I am one of the few who think the whole future of the country lies in the air, and I make no apology for spending a few moments on one or two points connected with it, though I feel myself ill-fitted to deal with so technical a question, but, nevertheless, I give my observations for what they are worth, and I hope they may be of value. One way of really encouraging civil aviation would be by the formation of a strong aerial reserve. If the mechanics at the municipal aerodromes and the pilots flying in commercial companies were enrolled as a matter of course, just as the officers and most of the seamen in our great shipping lines are as a matter of course members of the Royal Naval Reserve, that alone would do much to help on civil aviation. It would keep the men together, and it would be something in the way of a subsidy, and, furthermore, it would encourage young men to go into the Air Service. A year ago I might have said that I hoped we would be well on the way to general disarmament. I am afraid the actions of this Government have made that a dream for many years to come. They have let us in for an era of wars and strife. Hon. Members may treat the matter lightly, but I take it seriously. Perhaps I am pessimistic. But an efficient and flourishing aviation service in this country, and the development of civil aviation in every way, is of the very first importance, if for no other reason than the need of a great reserve of trained airmen and trained mechanics. For that reason I welcome this Bill.

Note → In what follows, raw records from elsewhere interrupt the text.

-- ==== Sys2Proof/Machine/PcieCfg.lean ====
section
/-! DEFINITION. Configuration space (R484 to R487, R493; layouts of PCIe 6.0 and SR-IOV, PRESUMED), the translation windows of BAR4
(R490, R491), and requests that nothing decodes (R489). -/

namespace Sys2Proof.Machine

/-! ### Where the structures lie (Table 18.2) -/

/-- Offset of the MSI-X and of the PCI Express capability. -/
def capMsix (fn : Nat) : Nat := if fn ≤ 1 then 0x50 else 0x40
def capExp (fn : Nat) : Nat := if fn ≤ 1 then 0x60 else 0x50

/-- Extended capabilities of a function: offset, ID, version, next, bytes of the structure. -/
def extCaps (fn : Nat) : List (Nat × Nat × Nat × Nat × Nat) :=
  if fn == 0 then
    [(0x100, 0x0001, 3, 0x148, 0x48), (0x148, 0x000E, 1, 0x150, 8), (0x150, 0x0019, 1, 0x180, 0x30), (0x180, 0x0025, 1, 0x190, 0x10),
     (0x190, 0x0026, 1, 0x1C0, 0x30), (0x1C0, 0x0027, 1, 0x200, 0x40), (0x200, 0x002A, 1, 0x240, 0x40),
     (0x240, 0x0031, 1, 0x260, 0x20), (0x260, 0x0018, 1, 0x270, 8), (0x270, 0x002E, 2, 0, 0x18)]
  else if fn == 1 then
    [(0x100, 0x0001, 3, 0x148, 0x48), (0x148, 0x000E, 1, 0x150, 8), (0x150, 0x0010, 1, 0, 0x40)]
  else [(0x100, 0x0001, 3, 0x148, 0x48), (0x148, 0x000E, 1, 0, 8)]

/-- MSI-X Table Size (Table 18.3). -/
def msixSize (fn : Nat) : Nat := if fn == 0 then 2048 else if fn == 1 then 129 else 17

/-- Writable bits of words that nothing but software reads, with what their fixed bits read: the base address registers of Table 18.1's
functions (R488, R492), Interrupt Line, Link Control, AER masks, severity and control, LTR limits, SR-IOV's page size and VF BAR0. -/
def plainWord (fn off : Nat) : Option (Nat × Nat) :=
  let e := capExp fn
  if off == e + 0x10 then some (0xFFFF, 0)
  else if off == e + 0x30 then some (0xFFFF, 6)
  else if off == 0x108 then some (0x07FFFFF0, 0)
  else if off == 0x10C then some (0x07FFFFF0, 0x00462030)
  else if off == 0x114 then some (0xFFFF, 0x2000)
  else if off == 0x118 then some (0x140, 0xA0)
  else if fn ≤ 1 && off == 0x0C then some (0xFF, if fn == 0 then 0x800000 else 0)
  else if fn ≤ 1 && off == 0x3C then some (0xFF, 0)
  else if fn == 0 then
    match off with
    | 0x10 => some (0xFC000000, 4)
    | 0x14 => some (0xFFFFFFFF, 0)
    | 0x18 => some (0xFC000000, 0xC)
    | 0x1C => some (0xFFFFFFFF, 0)
    | 0x20 => some (0, 0xC)
    | 0x24 => some (0xFFFFFFF0, 0)
    | 0x264 => some (0x1FFF1FFF, 0)
    | _ => none
  else if fn == 1 then
    match off with
    | 0x10 => some (0xFFFF0000, 4)
    | 0x14 => some (0xFFFFFFFF, 0)
    | 0x170 => some (0xFFFFFFFF, 1)
    | 0x174 => some (0xFFFFC000, 4)
    | 0x178 => some (0xFFFFFFFF, 0)
    | _ => none
  else none

/-- What such a word reads: its fixed bits and what software has written, or its reset value. -/
def PcieFn.plain (f : PcieFn) (off mask fixed : Nat) : Nat :=
  let keep := fixed &&& (0xFFFFFFFF ^^^ mask)
  match Tab.find off f.scratch with
  | some w => keep ||| (w.toNat &&& mask)
  | none => fixed

def bitIf (b : Bool) (i : Nat) : Nat := if b then 2 ^ i else 0

/-- Device Control (its lower half) of a function. -/
def PcieFn.devCtl (f : PcieFn) (e : Nat) : Nat :=
  (Tab.getD (e + 8) 0 f.scratch).toNat % 16 + bitIf f.relaxed 4 + 32 * f.mps + bitIf f.extTag 8 + bitIf f.noSnoop 11 + 4096 * f.mrrs

/-- Device Control 2. -/
def PcieFn.devCtl2 (f : PcieFn) (e : Nat) : Nat :=
  f.cplTimeout + bitIf f.ltrEnable 10 + bitIf f.tag10 12 + ((Tab.getD (e + 0x28) 0 f.scratch).toNat &&& 0xFFFFEBF0)

/-- The header's words (Table 18.1). -/
def State.headerWord (s : State) (fn off : Nat) : Option Nat :=
  let f := s.fnOf fn
  let dev := if fn == 0 then 0x96481F3B else if fn == 1 then 0x96491F3B else 0xFFFFFFFF
  match off with
  | 0x00 => some dev
  | 0x04 => some (bitIf f.memEnable 1 + bitIf f.bme 2 + ((Tab.getD 4 0 f.scratch).toNat &&& 0x0540) + 0x100000)
  | 0x08 => some ((if fn == 0 then 0x08800000 else 0x01080200) + 0xB0)
  | 0x2C => some (if fn == 0 then 0x96481F3B else if fn == 1 then 0x96491F3B else 0x964A1F3B)
  | 0x34 => some 0x40
  | _ => if off < 0x40 then some 0 else none

/-- The words of the capabilities below 0x100 (Tables 18.2 and 18.3). -/
def State.capWord (s : State) (fn off : Nat) : Option Nat :=
  let f := s.fnOf fn
  let m := capMsix fn
  let e := capExp fn
  let table := if fn == 0 then 0x600000 else 0x2000
  if fn ≤ 1 && off == 0x40 then some 0x00035001
  else if fn ≤ 1 && off == 0x44 then some (8 + if f.d3hot then 3 else 0)
  else if off == m then
    some (0x11 + 256 * e + 65536 * (msixSize fn - 1) + bitIf f.msixMask 30 + bitIf f.msixEnable 31)
  else if off == m + 4 then some table
  else if off == m + 8 then some (if fn == 0 then 0x610000 else 0x3000)
  else if off == e then some 0x00020010
  else if off == e + 4 then some (2 + 2 ^ 5 + 2 ^ 15 + 2 ^ 28)
  else if off == e + 8 then
    some (f.devCtl e + 65536 * (bitIf (s.pcie.tags.any fun t => t.2.rd.fn == fn) 5 + (Tab.getD (e + 8) 0 f.scratch).toNat / 65536 % 16))
  else if off == e + 0xC then some (6 + 16 * 8 + 2 * 2 ^ 10 + 2 ^ 22)
  else if off == e + 0x10 then
    some (f.plain off 0xFFFF 0 + 65536 * (s.rd Reg.PCIE_LINK_SPEED + 16 * s.rd Reg.PCIE_LINK_WIDTH))
  else if off == e + 0x24 then some (0xF + 2 ^ 11 + 2 ^ 16 + 2 ^ 17)
  else if off == e + 0x28 then some (f.devCtl2 e)
  else if off == e + 0x2C then some 0x7E
  else none

/-- The words of the extended capabilities that the spec gives. -/
def State.extWord (s : State) (fn off : Nat) : Option Nat :=
  let f := s.fnOf fn
  match (extCaps fn).find? fun c => c.1 == off with
  | some c => some (c.2.1 + 65536 * c.2.2.1 + 2 ^ 20 * c.2.2.2.1)
  | none =>
    if off == 0x104 || off == 0x110 then some (Tab.getD off 0 f.scratch).toNat
    else if off == 0x14C then some (if fn == 0 then 256 else 0)
    else if fn != 1 then none
    else match off with
      | 0x154 => some 0
      | 0x158 => some (bitIf s.pcie.vfEnable 0 + ((Tab.getD 0x158 0 f.scratch).toNat &&& 0x18))
      | 0x15C => some 0x00200020
      | 0x160 => some (s.pcie.numVfs + 0x10000)
      | 0x164 => some 0x00010001
      | 0x168 => some 0x964A0000
      | 0x16C => some 1
      | 0x18C => some 0
      | _ => if 0x150 < off && off < 0x190 then some 0 else none

/-- Does a structure of the function hold the word? -/
def inStructure (fn off : Nat) : Bool :=
  (decide (0x40 ≤ off ∧ off < capExp fn + 0x3C)) || (extCaps fn).any fun c => decide (c.1 ≤ off ∧ off < c.1 + c.2.2.2.2)

/-- A word of configuration space: none where a structure holds it and the spec gives it no value. -/
def State.configWord (s : State) (fn off : Nat) : Option Nat :=
  match s.capWord fn off, plainWord fn off with
  | some v, _ => some v
  | none, some p => some ((s.fnOf fn).plain off p.1 p.2)
  | none, none =>
    match s.headerWord fn off, s.extWord fn off with
    | some v, _ => some v
    | none, some v => some v
    | none, none => if inStructure fn off then none else some 0

/-! ### Writing configuration space -/

/-- The mask of a write's bytes. -/
def byteMask (be : BitVec 4) : Nat :=
  (if be.getLsbD 0 then 0xFF else 0) + (if be.getLsbD 1 then 0xFF00 else 0) + (if be.getLsbD 2 then 0xFF0000 else 0) +
  (if be.getLsbD 3 then 0xFF000000 else 0)

/-- Command: Memory Space Enable, Bus Master Enable and the bits that only software reads. -/
def State.writeCommand (s : State) (fn v : Nat) : State :=
  let s := s.updFn fn fun f => { f with memEnable := v / 2 % 2 == 1, scratch := Tab.put 4 (BitVec.ofNat 32 v) f.scratch }
  if v / 4 % 2 == 1 then s.setBme fn else s.clearBme fn

/-- Device Control: a 1 in Initiate Function Level Reset resets the function (R504). -/
def State.writeDevCtl (s : State) (fn v : Nat) : State :=
  if v / 2 ^ 15 % 2 == 1 then s.flr fn
  else s.updFn fn fun f =>
    let e := capExp fn
    let was := (Tab.getD (e + 8) 0 f.scratch).toNat
    { f with relaxed := v / 16 % 2 == 1, mps := v / 32 % 8, extTag := v / 256 % 2 == 1, noSnoop := v / 2048 % 2 == 1
             mrrs := v / 4096 % 8
             scratch := Tab.put (e + 8) (BitVec.ofNat 32 (was / 16 * 16 + v % 16)) f.scratch }

/-- Device Control 2: Completion Timeout Value (R501), LTR Mechanism Enable (PF0, R485), 10-Bit Tag Requester Enable. -/
def State.writeDevCtl2 (s : State) (fn v : Nat) : State :=
  s.updFn fn fun f => { f with cplTimeout := v % 16, ltrEnable := fn == 0 && v / 2 ^ 10 % 2 == 1, tag10 := v / 2 ^ 12 % 2 == 1
                               scratch := Tab.put (capExp fn + 0x28) (BitVec.ofNat 32 v) f.scratch }

/-- MSI-X control; what has become free to go is sent. -/
def State.writeMsixCtl (s : State) (fn v : Nat) : State :=
  (s.updFn fn fun f => { f with msixMask := v / 2 ^ 30 % 2 == 1, msixEnable := v / 2 ^ 31 % 2 == 1 }).flushMsix fn

/-- Write a word, some of its bytes, the others keeping what they read. -/
def State.writeConfig (s : State) (fn off : Nat) (be : BitVec 4) (value : W32) : State :=
  let mask := byteMask be
  let was := (s.configWord fn off).getD 0
  let v := (was &&& (0xFFFFFFFF ^^^ mask)) ||| (value.toNat &&& mask)
  let ones := value.toNat &&& mask
  let e := capExp fn
  let clear (bits : Nat) (s : State) : State := s.updFn fn fun f =>
    { f with scratch := Tab.updIf off (fun (w : W32) => w &&& ~~~(BitVec.ofNat 32 bits)) f.scratch }
  if off == 4 then s.writeCommand fn v
  else if off == 0x44 && fn ≤ 1 then
    (if v % 4 == 1 || v % 4 == 2 then s else (s.updFn fn fun f => { f with d3hot := v % 4 == 3 }).flushMsix fn)
  else if off == capMsix fn then s.writeMsixCtl fn v
  else if off == e + 8 then (clear (ones / 65536 % 16 * 65536) s).writeDevCtl fn (v % 65536)
  else if off == e + 0x28 then s.writeDevCtl2 fn (v % 65536)
  else if off == 0x104 || off == 0x110 then clear ones s
  else if fn == 1 && off == 0x158 then
    (s.updFn 1 fun f => { f with scratch := Tab.put 0x158 (BitVec.ofNat 32 v) f.scratch }).writeVfEnable (v % 2 == 1)
  else if fn == 1 && off == 0x160 then s.writeNumVfs (v % 65536)
  else match plainWord fn off with
    | none => s
    | some p => s.updFn fn fun f => { f with scratch := Tab.put off (BitVec.ofNat 32 (v &&& p.1)) f.scratch }

/-- Does the endpoint answer for a function (R68, R78, R483, R493)? -/
def State.fnAnswers (s : State) (fn : Nat) : Bool := s.fnPresent fn && (fn == 0 || !s.minimalDecode)

/-- CONFIG_REQUEST (R81, R484 to R489): Request Retry Status until STRUCT ends, else the function's configuration space.  `off` is the
word's number. -/
def execConfigRequest (fn : Fin 34) (off : BitVec 10) (write : Option (BitVec 4 × W32)) (s : State) :
    Host.Outcome State Fault Refusal :=
  settled (let a := 4 * off.toNat
    if !s.pcie.linkUp then s
    else if s.is Reg.GLB_PRIME_STATUS_RRS then s.send (.retryStatus fn.val)
    else if !s.fnAnswers fn.val then s.unsupportedReq fn.val
    else match write with
      | some w => s.writeConfig fn.val a w.1 w.2
      | none => (match s.configWord fn.val a with
        | some v => s.send (.config fn.val a v)
        | none => (s.send (.config fn.val a (s.freeVal 32))).freeNext))

/-! ### Requests that nothing decodes (R489) -/

/-- Is a memory request to a BAR of a function decoded? -/
def State.barDecoded (s : State) (fn bar off : Nat) : Bool :=
  let served := s.prim.warm || decide (stPRIME ≤ s.st)
  s.fnAnswers fn && !(s.fnOf fn).d3hot &&
  (if fn != 0 then served && bar == 0 && decide (off < (if fn == 1 then 0x10000 else 0x4000))
   else match bar with
    | 0 => off < 0x4000000 && (match blockAt off with
      | none => served
      | some b => s.decodeOf b != .none)
    | 2 => off < 0x4000000 && (s.prim.recovery || (served && !s.minimalDecode))
    | 4 => off < 2 ^ 36 && served && !s.minimalDecode
    | _ => false)

/-- BAR_REQUEST_UNDECODED (R489). -/
def execBarRequestUndecoded (fn : Fin 34) (bar : Fin 6) (off : Nat) (s : State) : Host.Outcome State Fault Refusal :=
  settled (if s.barDecoded fn.val bar.val off then s else s.unsupportedReq fn.val)

/-! ### Translation windows (R490, R491) -/

/-- Does a window's range lie inside trained DRAM, or inside the 64 MiB of MRAM (R491)? -/
def State.windowFits (s : State) (n space : Nat) : Bool :=
  let t := s.rd64 (Reg.PCIE_WIN_TARGET_LO.at n) (Reg.PCIE_WIN_TARGET_HI.at n)
  t % 4096 == 0 && decide (t + 4096 * s.rd (Reg.PCIE_WIN_LEN.at n) ≤ (if space == 0 then s.mem.dramBytes else 0x4000000))

/-- WINDOW_ENABLE (R491): `PCIE_WINn_CTL` is written, EN set only where the range fits. -/
def execWindowEnable (n : Fin 16) (value : W32) (s : State) : Host.Outcome State Fault Refusal :=
  settled (let s' := s.writeWord (0x40010C + 0x10 * n.val) value
    if s.decodeOf .pcie != .all || s.is (fResetting .pcie) then s'
    else if value.toNat % 2 == 0 then s'.wr (Reg.PCIE_WIN_CTL_EN.at n.val) 0
    else if s'.windowFits n.val (value.toNat / 2 % 2) then s'.wr (Reg.PCIE_WIN_CTL_EN.at n.val) 1
    else (s'.wr (Reg.PCIE_WIN_CTL_EN.at n.val) 0).wr Reg.PCIE_WIN_STATUS_RANGE_ERR 1)

/-- WINDOW_ACCESS (R490): a read (`write` none, `len` bytes) or write at an offset of BAR4. -/
def execWindowAccess (off len : Nat) (write : Option (List Byte)) (s : State) : Host.Outcome State Fault Refusal :=
  settled (let n := off / 2 ^ 32 % 16
    let o := off % 2 ^ 32
    let size := (write.map List.length).getD len
    let space := s.rd (Reg.PCIE_WIN_CTL_SPACE.at n)
    let mapped := s.is (Reg.PCIE_WIN_CTL_EN.at n) && decide (o + size ≤ 4096 * s.rd (Reg.PCIE_WIN_LEN.at n))
    let a := s.rd64 (Reg.PCIE_WIN_TARGET_LO.at n) (Reg.PCIE_WIN_TARGET_HI.at n) + o
    if !s.barDecoded 0 4 off then s.unsupportedReq 0
    else match write with
      | none =>
        if !mapped then s.unsupportedReq 0
        else if space == 0 then s.send (.barData 0 off (s.dramRead a len))
        else (s.send (.barData 0 off (s.mramRead a len))).freeNext
      | some d =>
        if !mapped || !s.is (Reg.PCIE_WIN_CTL_WRITE.at n) || (space == 1 && !s.mramWritable a d.length) then
          s.wr Reg.PCIE_WIN_STATUS_WRITE_REFUSED 1
        else if space == 0 then s.dramWrite a d
        else { s with mem := { s.mem with mram := s.mem.mram.write a d } })

end Sys2Proof.Machine
end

I do not know whether I would be in order in saying one word about the rival claims of aeroplanes and lighter-than-air ships. I do not wish to pursue the matter in detail, but I do wish to say that I believe the people, especially in Germany, who are pinning their faith to the super-Zeppelin are entirely on the wrong tack. I was very sorry indeed to see the advertisement flight of one of the great dirigibles over London the other day. I have no interest one way or the other, but I do feel that the rigid lighter-than-air ship was simply a passing phase, while the aeroplane engine was an uncertain factor. Just as the sailing vessel has given way to the steam vessel, so I think the lighter-than-air Zeppelin with its many disadvantages, will give way to the aeroplane. I think the money we are spending on rigids to-day might be much better spent—without subsidies, of course—in encouraging and helping civil aviation.

11.0 P.M.

If any Member of the Government is going to reply, I would like to ask him one question. I see in Clause 4 that not only the Dominions, which the right hon. Gentleman said were treated as separate nations, are left out of this Bill, therefore confining its provisions to the Crown Colonies and Protectorates, but also any territories mandated to those Dominions. The question I should like to put is, Do the mandated territories not belonging to the Dominions, mandated to this country, come into the provisions of this Bill? It is just an interesting point. I do not know whether it raises any particular point of international law. Personally I think the whole fabric of mandates is dissolved, but I should like to know whether a mandated territory, especially that of Mesopotamia, is included, and, if so, whether we are entirely in order under the law of the Covenant of the League of Nations in including it. I can see the advantages, but I would like to know if the opinion of the Law Officers has been sought on the point, or whether this provision will be in any way submitted to the Secretariat of the League. I raise it in no spirit of hostility, although the whole system of mandate is a reproach and a stain. This Bill is of first-rate importance, and I am extremely disappointed that we have to wait until the autumn. I hope it will get a quick passage then, and that it will be improved.

Mr. RAWLINSON

I am in no way opposed to the Bill, but I hope that in Committee the ordinary householder will be more completely protected than at the present time against people who for amusement or otherwise come dangerously near their houses in flying to and fro. There is also the question of municipal trading. I hope certain limits will be imposed.

Mr. CHURCHILL

Those are matters for the Committee stage.